Par un jugement n° 2106116 du 15 février 2022, le tribunal administratif de Montpellier a rejeté sa demande.
Procédure devant la cour :
Par une requête enregistrée le 21 juin 2022, Mme A..., représentée par Me Summerfield, demande à la cour :
1°) d'annuler ce jugement ;
2°) d'annuler l'arrêté du 30 août 2021 ;
3°) de mettre à la charge de l'Etat une somme de 1 500 euros au titre de l'article L. 761-1 du code de justice administrative et de l'article 37 de la loi du 10 juillet 1991.
Elle soutient que :
- le tribunal administratif de Montpellier ne s'est pas prononcé sur de nombreux arguments et pièces qu'elle lui a soumis au soutien de sa demande ;
- la décision portant refus de titre de séjour méconnaît l'article L. 423-1 et l'article L. 423-5 du code de l'entrée et du séjour des étrangers et du droit d'asile ;
- le préfet des Pyrénées-Orientales a omis d'examiner sa demande tendant à obtenir un titre de séjour pour compléter sa formation professionnelle ;
- en application de l'accord franco-sénégalais du 23 septembre 2006, la situation de l'emploi n'est pas opposable aux employés polyvalents en restauration ou pour les cuisiniers ;
- la décision portant obligation de quitter le territoire français est illégale en raison de l'illégalité de la décision portant refus de titre de séjour ;
- la décision fixant le pays de renvoi est illégale, la présence de son époux au Sénégal lui faisant courir des risques en cas de retour dans son pays d'origine.
Par un mémoire en défense, enregistré le 19 août 2022, la préfet des Pyrénées-Orientales conclut au rejet de la requête.
Il soutient que les moyens soulevés par Mme A... ne sont pas fondés.
Par ordonnance du 12 octobre 2022, la clôture d'instruction a été fixée au 4 novembre 2022.
Mme A... a été admise au bénéfice de l'aide juridictionnelle totale par une décision du 18 mai 2022.
Vu les autres pièces du dossier.
Vu :
- l'accord du 23 septembre 2006 relatif à la gestion concertée des flux migratoires entre la France et le Sénégal ;
- le code de l'entrée et du séjour des étrangers et du droit d'asile ;
- la loi n° 91-647 du 10 juillet 1991 ;
- le code de justice administrative.
Le président de la formation de jugement a dispensé le rapporteur public, sur sa proposition, de prononcer des conclusions à l'audience.
Les parties ont été régulièrement averties du jour de l'audience.
Le rapport de M. B... a été entendu au cours de l'audience publique.
Considérant ce qui suit :
1. Mme A..., ressortissante sénégalaise née le 9 octobre 1982, est entrée en France le 12 mars 2020 sous couvert d'un visa de court séjour, à la suite de son mariage au Sénégal avec un ressortissant français le 27 novembre 2019. Le préfet des Pyrénées-Orientales, par un arrêté du 30 août 2021, a refusé de faire droit à sa demande de titre de séjour, l'a obligée à quitter le territoire français dans un délai de trente jours et a fixé le pays de renvoi.

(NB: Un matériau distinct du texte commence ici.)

-- ==== Sys2Proof/Laws/KeepsIssue.lean ====
section
/-! SUPPORT. What each operation of Machine/Issue.lean can change, one lemma an operation (Laws/KeepsBase.lean). -/

-- elaborated one declaration at a time, so that the package compiles as one text in bounded memory
set_option Elab.async false

namespace Sys2Proof.Machine

theorem State.arrayRun_keeps {fs : List Zone} {s0 : State} (s : State) (opc : ℕ) (o : AOp) (h1 : Keeps fs s0 s) (hF : subF [.block 16, .disp, .block 17, .sched, .kernels, .running, .log, .free, .planes, .arr, .block 3, .block 1, .out, .block 8, .memo, .sp, .trv] fs = true) :
    Keeps fs s0 (State.arrayRun s opc o) := by
  unfold State.arrayRun
  extract_lets -merge -underBinder y2595
  split
  · extract_lets -merge -underBinder y2596
    have k2597 : Keeps fs s0 y2596 := by
      refine State.latchEdges_keeps _ ?_ (subF_trans (by decide) hF)
      exact h1
    refine State.endArray_keeps _ ?_ (subF_trans (by decide) hF)
    refine keeps_ite ?_ ?_
    · refine State.abandon_keeps _ ?_ (subF_trans (by decide) hF)
      exact k2597
    · refine State.install_keeps _ _ ?_ (subF_trans (by decide) hF)
      exact k2597
  · refine State.endArray_keeps _ ?_ (subF_trans (by decide) hF)
    refine State.fbit_keeps _ _ _ ?_ (subF_trans (by decide) hF)
    refine State.latchEdges_keeps _ ?_ (subF_trans (by decide) hF)
    exact h1
  · refine keeps_ite ?_ ?_
    · refine State.waitFor_keeps _ _ ?_ (subF_trans (by decide) hF)
      exact h1
    · refine State.endInstr_keeps _ _ _ ?_ (subF_trans (by decide) hF)
      refine State.trvHold_keeps _ ?_ (subF_trans (by decide) hF)
      exact h1
  · refine keeps_ite ?_ ?_
    · refine State.waitFor_keeps _ _ ?_ (subF_trans (by decide) hF)
      exact h1
    · refine State.endInstr_keeps _ _ _ ?_ (subF_trans (by decide) hF)
      exact h1
  · extract_lets -merge -underBinder y2598
    have k2599 : Keeps fs s0 y2598 := by
      refine State.latchEdges_keeps _ ?_ (subF_trans (by decide) hF)
      exact h1
    refine State.endArray_keeps _ ?_ (subF_trans (by decide) hF)
    refine State.install_keeps _ _ ?_ (subF_trans (by decide) hF)
    exact k2599

/-- What the gate of an array instruction answers when it does not let the instruction run. -/
theorem arrayGate_some {fs : List Zone} {s0 s t : State} {opc : Nat} {o : AOp} (h : s.arrayGate opc o = some t)
    (h1 : Keeps fs s0 s) (hF : subF [.disp, .block 8, .block 17, .sched, .kernels, .running, .log, .free] fs = true) :
    Keeps fs s0 t := by
  have k : ∀ c, Keeps fs s0 (s.trapHere c s.here.toNat 0 .ok) := fun c =>
    State.trapHere_keeps _ _ _ _ _ h1 (subF_trans (by decide) hF)
  unfold State.arrayGate at h
  split at h
  · cases h; exact k _
  · split at h
    · cases h; exact State.endInstr_keeps _ _ _ h1 (subF_trans (by decide) hF)
    · split at h
      · cases h; exact k _
      · cases h

theorem State.arrayIssue_keeps {fs : List Zone} {s0 : State} (s : State) (opc : ℕ) (o : AOp) (h1 : Keeps fs s0 s) (hF : subF [.disp, .block 8, .block 17, .sched, .kernels, .running, .log, .free, .block 3, .arr, .block 1, .out, .block 16, .planes, .memo, .sp, .trv] fs = true) :
    Keeps fs s0 (State.arrayIssue s opc o) := by
  unfold State.arrayIssue
  refine keeps_ite h1 ?_
  have k : Keeps fs s0 s.begin.discardPair := State.discardPair_keeps _ (State.begin_keeps _ h1 (subF_trans (by decide) hF)) (subF_trans (by decide) hF)
  cases hg : s.begin.discardPair.arrayGate opc o with
  | none => simp only [hg, Option.getD_none]; exact State.arrayRun_keeps _ _ _ k (subF_trans (by decide) hF)
  | some t => simp only [hg, Option.getD_some]; exact arrayGate_some hg k (subF_trans (by decide) hF)

theorem execFlog_keeps (o : AOp) (s : State) : ∃ s', execFlog o s = .next s' ∧
    Keeps [.disp, .block 8, .block 17, .sched, .kernels, .running, .log, .free, .block 3, .arr, .block 1, .out, .block 16, .planes, .memo, .sp, .trv] s s' := by
  have hF : subF [.disp, .block 8, .block 17, .sched, .kernels, .running, .log, .free, .block 3, .arr, .block 1, .out, .block 16, .planes, .memo, .sp, .trv] [.disp, .block 8, .block 17, .sched, .kernels, .running, .log, .free, .block 3, .arr, .block 1, .out, .block 16, .planes, .memo, .sp, .trv] = true := by decide
  unfold execFlog
  refine ⟨_, rfl, ?_⟩
  refine State.arrayIssue_keeps _ _ _ ?_ (subF_trans (by decide) hF)
  exact (Keeps.rfl' _ _)

theorem execFadd_keeps (o : AOp) (s : State) : ∃ s', execFadd o s = .next s' ∧
    Keeps [.disp, .block 8, .block 17, .sched, .kernels, .running, .log, .free, .block 3, .arr, .block 1, .out, .block 16, .planes, .memo, .sp, .trv] s s' := by
  have hF : subF [.disp, .block 8, .block 17, .sched, .kernels, .running, .log, .free, .block 3, .arr, .block 1, .out, .block 16, .planes, .memo, .sp, .trv] [.disp, .block 8, .block 17, .sched, .kernels, .running, .log, .free, .block 3, .arr, .block 1, .out, .block 16, .planes, .memo, .sp, .trv] = true := by decide
  unfold execFadd
  refine ⟨_, rfl, ?_⟩
  refine State.arrayIssue_keeps _ _ _ ?_ (subF_trans (by decide) hF)
  exact (Keeps.rfl' _ _)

Mme A... fait appel du jugement du 15 février 2022 par lequel le tribunal administratif de Montpellier a rejeté sa demande tendant à l'annulation de cet arrêté.
Sur la régularité du jugement :
2. Le tribunal administratif de Montpellier a expressément répondu aux moyens contenus dans les mémoires produits par Mme A.... En particulier, le tribunal administratif, qui n'était pas tenu de répondre à tous les arguments avancés par les parties, a répondu, et de manière suffisante, au moyen tiré de la méconnaissance des dispositions de l'article L. 423-5 du code de l'entrée et du séjour des étrangers et du droit d'asile aux points 2 à 4 du jugement attaqué.
Sur le bien-fondé du jugement :
En ce qui concerne la décision portant refus de titre de séjour :
3. En premier lieu, il ressort du dossier de demande déposé le 22 février 2021 que Mme A... sollicitait un titre de séjour en sa qualité de " conjointe " d'un ressortissant français. La seule circonstance que Mme A... ait indiqué, en remplissant dans le formulaire le cadre relatif à la formation, qu'elle était en cours de formation professionnelle, n'a pas modifié la nature de la demande de titre dont le préfet des Pyrénées-Orientales était saisi. Ainsi, Mme A... n'est pas fondée à soutenir qu'il se serait mépris sur la nature de sa demande et aurait omis de se prononcer sur une demande de titre afin de lui permettre de compléter sa formation professionnelle.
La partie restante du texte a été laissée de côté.